As specified in https://www.w3.org/TR/xml/#sec-guessing XML Parser (Woodstox) should be able to autodetect the file encoding if only Camel lets it do the work.

Is there a way not to implement the encoding detection myself?

2

There are 2 best solutions below

1
On BEST ANSWER

Created a Camel JIRA ticket: https://issues.apache.org/jira/browse/CAMEL-11846 From my comments you can see there is no easy solution for splitting UTF-16 XML with Camel without knowing it's UTF-16 in advance.

Though subclassing XMLTokenExpressionIterator, which is an ExpressionAdapter and switching to InputStream works in the first place, there are several other places with xslt & xpath & conversion to StaxSource where it will break for the same reason.

As a workaround I consider it's easier to let XmlStreamReader find out encoding in advance (happens at the initialization) and setting Exchange.CHARSET_NAME header or property.

5
On

Okay I can see the current source code will fallback and use the platform encoding. So your use-case with the encoding provided in the XML stanza is not supported.

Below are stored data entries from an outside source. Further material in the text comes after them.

/-- A hello recorded: each is compared with the wiring; the first one is recorded whole; a later one that names another identity or port sets
NBR_CHANGED, of which only its being the own one, a loopback, is recorded, and is otherwise last reported (R309 to R311; DEDUCED, log 43). -/
def recordHello (s : State) (p : Nat) (bs : List Byte) : State :=
  let ident := helloField bs 4 8
  let own := ident == s.fuses.identity
  let kind := if own then 2 else helloField bs 2 1
  let board := helloField bs 12 1 % 32
  let pt := helloField bs 3 1
  let x := port s p
  let same := (rd s FAB_NBR_ID_LO p).toNat == ident % 2 ^ 32 && (rd s FAB_NBR_ID_HI p).toNat == ident / 2 ^ 32 && fg s FAB_NBR_INFO_PORT p == pt
  let s := fs s FAB_PORT_STATUS_WIRE_OK p (b2n (wireOk s.board p kind board pt))
  if x.known && !same then
    let s1 := fs s FAB_PORT_STATUS_NBR_CHANGED p 1
    if own then fs s1 FAB_NBR_INFO_NODE_KIND p 2 else s1
  else
    let info := pt * 2 ^ 24 + min kind 7 * 2 ^ 21 + board * 2 ^ 16 + helloField bs 15 1 % 16 * 2 ^ 12 + helloField bs 14 1 % 16 * 2 ^ 8 + helloField bs 13 1
    let s1 := wr (wr s FAB_NBR_ID_LO p (BitVec.ofNat 32 ident)) FAB_NBR_ID_HI p (BitVec.ofNat 32 (ident / 2 ^ 32))
    let s2 := wr s1 FAB_NBR_INFO p (BitVec.ofNat 32 info)
    let s3 := wr s2 FAB_NBR_CHIP p (BitVec.ofNat 32 (helloField bs 22 2 % 2 ^ 12 * 2 ^ 16 + helloField bs 20 2))
    setPort s3 p { port s3 p with known := true }

/-! ### Bring-up of a port (R311, R312, R314) -/

/-- Optical training starts afresh; the neighbour record stays (R303, R312). -/
def startTraining (s : State) (p : Nat) : State :=
  let x := port s p
  let s1 := setPort s p { step := 1, known := x.known, tries := x.tries }
  let word := (fg s1 FAB_PORT_STATUS_NBR_CHANGED p) * 2 ^ 28 + (fg s1 FAB_PORT_STATUS_WIRE_OK p) * 2 ^ 27 + fg s1 FAB_PORT_STATUS_CLASS p * 2 ^ 25
  wr s1 FAB_PORT_STATUS p (BitVec.ofNat 32 (2 ^ 29 + word))

/-- Stage 12 of the bring-up (20, R489) is the link stage. -/
def linkStage : Nat := 12

/-- Discovery ends when every port is UP, DEGRADED, HELD, DARK or DOWN: the link stage of a bring-up then raises its event (R312; 18, R453:
the port state word's layout is not given). -/
def discoveryEnd (s : State) : State :=
  let final := fun p => 2 ≤ portState s p && portState s p ≤ 6
  if s.mc.stages.contains linkStage && !(s.mc.reported) && (below 28).all final then
    let (v, s1) := fresh s
    raiseEvent { s1 with mc := { s1.mc with reported := true } } 0x000A 0 ((below 28).filter (fun p => portState s p == 3)).length v 0
  else s

/-- The port carries traffic, UP or DEGRADED, or is HELD for a neighbour that has changed (R311, R312). -/
def portReady (s : State) (p : Nat) : State :=
  let st := if fg s FAB_PORT_STATUS_NBR_CHANGED p = 1 then 5 else if fg s FAB_PORT_STATUS_LANES_FAILED p ≥ 2 then 4 else 3
  discoveryEnd (setPortState (setPort s p { port s p with step := 0, tries := 0, frames := 0 }) p st)

/-- A bring-up that gets no lock or no hello (R312): the port is DARK; where it was an attempt of a DOWN port, the port is DOWN again (R303). -/
def portDark (s : State) (p : Nat) : State :=
  let x := port s p
  discoveryEnd (setPortState (setPort s p { known := x.known, tries := x.tries }) p (if x.tries > 0 then 6 else 2))

def sendHello (s : State) (p : Nat) : State := portSend s p { ty := 8, payload := helloBytes s p }

/-- The fourth step: a hello in the negotiated version (R312). -/
def helloStep (s : State) (p ver : Nat) : State :=
  let s1 := fs (fs s FAB_PORT_STATUS_LINK_VER p ver) FAB_PORT_STATUS_V2 p (b2n (ver == 2))
  let x := port s1 p
  let y := if ver = 3 then { x with txSeq := 0, rxSeq := 0, retry := [], waiting := [] } else { x with retry := [], waiting := [] }
  sendHello (setPort s1 p { y with step := 4, heard := false }) p

/-- Negotiation once both hellos are through (R314): version 3 by SWITCH, version 2, or DOWN for good (DESIGN CHOICE, log 47). -/
def negotiate (s : State) (p : Nat) : State :=
  let x := port s p
  let common := min 3 x.nbrMax
  if common < 2 ∨ common < x.nbrMin then
    discoveryEnd (setPortState (setPort s p { known := x.known, tries := 8 }) p 6)
  else if common = 3 then
    (let s1 := portSend (setPort s p { x with step := 3 }) p { ty := 0xA }
     if x.switched then helloStep s1 p 3 else s1)
  else helloStep s p 2

/-- A bring-up step that has what it waits for goes on: a hello received and the own one acknowledged (R312). -/
def advancePort (s : State) (p : Nat) : State :=
  let x := port s p
  let acked := !(x.retry.any (fun h => h.block.ty == 8))
  if x.step = 2 ∧ x.heard ∧ acked then negotiate s p
  else if x.step = 4 ∧ x.heard ∧ acked then portReady s p
  else s

/-! ### The link layer (R299, R302, R303) -/

/-- A port that exchanges blocks: past optical training and not dark, off or down. -/
def linkLive (s : State) (p : Nat) : Bool :=
  p < 28 && ((portState s p == 1 && (port s p).step ≥ 2) || (3 ≤ portState s p && portState s p ≤ 5))

/-- ACK frees the blocks before it in the retry buffer (R302). -/
def takeAck (s : State) (p : Nat) (ack : Option Nat) : State :=
  match ack with
  | none => s
  | some a =>
    let x := port s p
    let before := fun (h : Held) => let d := (a + 2 ^ 20 - h.seq % 2 ^ 20) % 2 ^ 20; decide (0 < d) && decide (d ≤ 2 ^ 19)
    advancePort (setPort s p (drainPort { x with retry := x.retry.filter (fun h => !before h) })) p

/-- A discarded block: one RETRY_REQ names the number expected (R302). -/
def askResend (s : State) (p : Nat) : State := setPort s p { port s p with asked := some (port s p).rxSeq }

/-- A sequenced block taken or discarded by its SEQ (R302); a block that has arrived breaks the module's quiet (06, R166). -/
def takeBlock (s : State) (b : RxBlock) : State × Bool :=
  if !linkLive s b.port then (s, false)
  else if b.seq ≠ (port s b.port).rxSeq then (if (port s b.port).asked.isSome then s else askResend s b.port, false)
  else
    let x := port s b.port
    let s := bump { s with quiet := none, stalled := false } FAB_PORT_FEC_CORRECTED b.port b.corrected
    (takeAck (setPort s b.port { x with rxSeq := (x.rxSeq + 1) % 2 ^ 20, asked := none }) b.port b.ack, true)

/-- IDLE (R301, R302): it takes no SEQ; its ACK counts. -/
def execIdle (b : RxBlock) (s : State) : Host.Outcome State Fault Refusal :=
  .next (if linkLive s b.port then takeAck (bump s FAB_PORT_FEC_CORRECTED b.port b.corrected) b.port b.ack else s)

/-- Every block from a number on resent; one that has failed 8 transmissions takes the port DOWN (R302, R303). -/
def resend (s : State) (p from' : Nat) : State :=
  let x := port s p
  let s1 := takeAck s p (some from')
  let y := port s1 p
  if x.retry.isEmpty || y.retry.isEmpty then s1
  else if y.retry.any (fun h => h.sends ≥ 8) then portDown s1 p
  else
    bump (setPort s1 p { y with retry := y.retry.map (fun h => { h with sends := h.sends + 1, ack := y.rxSeq }) }) FAB_PORT_RETRY_RESENT p y.retry.length

/-- RETRY_REQ (R302): resend from the number in ACK. -/
def execRetryReq (b : RxBlock) (s : State) : Host.Outcome State Fault Refusal :=
  .next (match b.ack with
    | some a => if linkLive s b.port then observe (discoveryEnd (resend s b.port (a % 2 ^ 20))) else s
    | none => s)

/-- Whether a port still uses the framing of version 2, which the spec does not give: until SWITCH (R313, R314). -/
def framingV2 (s : State) (p : Nat) : Bool := isV2 s p || ((port s p).step != 0 && (port s p).step < 4)

/-- What a received block's bytes are worth (R300 to R302): 0 for one to discard for its CRC, a byte in a marked codeword or a reserved TYPE;
1 for one to discard for its SEQ; 2 for a good one. On a link in the framing of version 2 the row itself says that the CRC failed
(DESIGN CHOICE, log 45). -/
def blockVerdict (s : State) (p : Nat) (bytes : List Byte) (marked : Bool) : Nat :=
  if marked || framingV2 s p then 0
  else
    match parseBlock p bytes with
    | none => 0
    | some (ty, b) => if ty = 0 ∨ ty = 7 ∨ b.seq = (port s p).rxSeq then 2 else 1

/-- LINK_BLOCK_REJECT (R300 to R302): the bytes of a block received on port p, `marked` where one of them lies in an uncorrectable codeword,
are discarded and a RETRY_REQ is sent, unless the block is a good one; uncorr counts the uncorrectable codewords met. -/
def execLinkBlockReject (p : Nat) (bytes : List Byte) (marked : Bool) (uncorr : Nat) (s : State) : Host.Outcome State Fault Refusal :=
  .next (if linkLive s p then
      (let s1 := bump s FAB_PORT_FEC_UNCORR p uncorr
       match blockVerdict s p bytes marked with
       | 0 => askResend (bump s1 FAB_PORT_RETRY_CRC_FAIL p 1) p
       | 1 => askResend s1 p
       | _ => s1)
    else s)

/-- A wavelength fails (R299): the spare takes a data wavelength's place through LANE_SWAP; a second failure leaves the port DEGRADED, a
third takes it DOWN. -/
def waveFail (s : State) (p wave : Nat) : State :=
  let x := port s p
  if wave ≥ 9 ∨ x.lost.contains wave then s
  else
    let n := min 3 (fg s FAB_PORT_STATUS_LANES_FAILED p + 1)
    let ok := fg s FAB_PORT_STATUS_LANE_OK p
    let s1 := fs (fs s FAB_PORT_STATUS_LANES_FAILED p n) FAB_PORT_STATUS_LANE_OK p (if bit ok wave then ok - 2 ^ wave else ok)
    let y := { x with lost := x.lost ++ [wave] }
    if n ≥ 3 then portDown (setPort s1 p y) p
    else if wave = x.spare then setPort s1 p { y with spare := 9 }
    else if n = 1 ∧ x.spare < 9 then
      setPort s1 p (drainPort { y with spare := 9, swapping := true, waiting := { ty := 9 } :: y.waiting })
    else if portState s1 p = 3 then setPortState (setPort s1 p y) p 4
    else setPort s1 p y

/-- WAVELENGTH_FAIL (R299): wavelength `wave` of port p loses lock or has too many uncorrectable codewords; uncorr counts them. -/
def execWavelengthFail (p wave uncorr : Nat) (s : State) : Host.Outcome State Fault Refusal :=
  .next (if linkLive s p then observe (discoveryEnd (waveFail (bump s FAB_PORT_FEC_UNCORR p uncorr) p wave)) else s)

/-- LANE_SWAP (R299): the other end's part of the exchange completes a swap begun here; else the other end has found wavelength `wave` failed,
and it is swapped here too. -/
def execLaneSwap (b : RxBlock) (wave : Nat) (s : State) : Host.Outcome State Fault Refusal :=
  .next (match takeBlock s b with
    | (s1, false) => s1
    | (s1, true) =>
      let x := port s1 b.port
      if x.swapping then observe (setPort s1 b.port (drainPort { x with swapping := false }))
      else
        let s2 := waveFail s1 b.port wave
        observe (discoveryEnd (setPort s2 b.port (drainPort { port s2 b.port with swapping := false }))))

/-- ACK_TIMEOUT (R303): ACK has made no progress for 64 µs while blocks wait for it. -/
def execAckTimeout (p : Nat) (s : State) : Host.Outcome State Fault Refusal :=
  .next (if linkLive s p && !(port s p).retry.isEmpty then observe (discoveryEnd (portDown s p)) else s)

/-- PORT_RETRAIN (R303): a DOWN port retrains, one frame after it went DOWN, for up to 8 attempts, under the calibration budget. -/
def execPortRetrain (p energy : Nat) (s : State) : Host.Outcome State Fault Refusal :=
  let x := port s p
  .next (if p < 28 ∧ portState s p = 6 ∧ x.frames ≥ 1 ∧ x.tries < 8 then
      withBudget s actCalib 0 0 energy (fun t => startTraining (setPort t p { port t p with tries := x.tries + 1 }) p)
    else s)

/-- A restart asked for by a packet (R303; 18, PORT_RESET). -/
def portRestart (s : State) (p : Nat) : State :=
  if p < 28 ∧ portState s p = 6 then startTraining (setPort s p { port s p with tries := 0 }) p else s

/-! ### Bring-up events (R312, R314) -/

/-- PORT_TRAINING_END (R312): FEC lock stands on the wavelengths of a mask; on fewer than 7 the port is DARK. With all 9 locked the highest
stands spare (DESIGN CHOICE, log 44). -/
def execPortTrainingEnd (p lanes : Nat) (s : State) : Host.Outcome State Fault Refusal :=
  let ok := (below 9).filter (fun k => bit lanes k)
  .next (if p ≥ 28 ∨ (port s p).step ≠ 1 ∨ portState s p ≠ 1 then s
    else if ok.length < 7 then portDark s p
    else
      let bad := (below 9).filter (fun k => !bit lanes k)
      let s1 := fs (fs s FAB_PORT_STATUS_LANES_FAILED p bad.length) FAB_PORT_STATUS_LANE_OK p (lanes % 512)
      sendHello (setPort s1 p { port s1 p with step := 2, lost := bad, spare := if bad.isEmpty then 8 else 9 }) p)

/-- HELLO (R308 to R314). -/
def execHello (b : RxBlock) (s : State) : Host.Outcome State Fault Refusal :=
  .next (match takeBlock s b with
    | (s1, false) => s1
    | (s1, true) =>
      let s2 := recordHello s1 b.port b.payload
      let x := port s2 b.port
      let s3 := setPort s2 b.port { x with heard := true, nbrMax := helloField b.payload 15 1, nbrMin := helloField b.payload 14 1 }
      let s4 := if fg s3 FAB_PORT_STATUS_NBR_CHANGED b.port = 1 ∧ (portState s3 b.port = 3 ∨ portState s3 b.port = 4) then setPortState s3 b.port 5 else s3
      advancePort s4 b.port)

I am not sure if Camel really need to fallback to a default platform encoding as it uses the java.util.Scanner in the splitter, and it supports scanning without using a specific encoding.

Maybe you can try to patch the source code in the XMLTokenExpressionIterator and test it locally for you, and report back here.

We can then likely take a look at make it optional in Apache Camel to use the fallback encoding or not.

And in your current version of Apache Camel you can always extend XMLTokenExpressionIterator and override the doEvaluate method and then call the createIterator method without a charset parameter. And then use your custom iterator with the Camel splitter.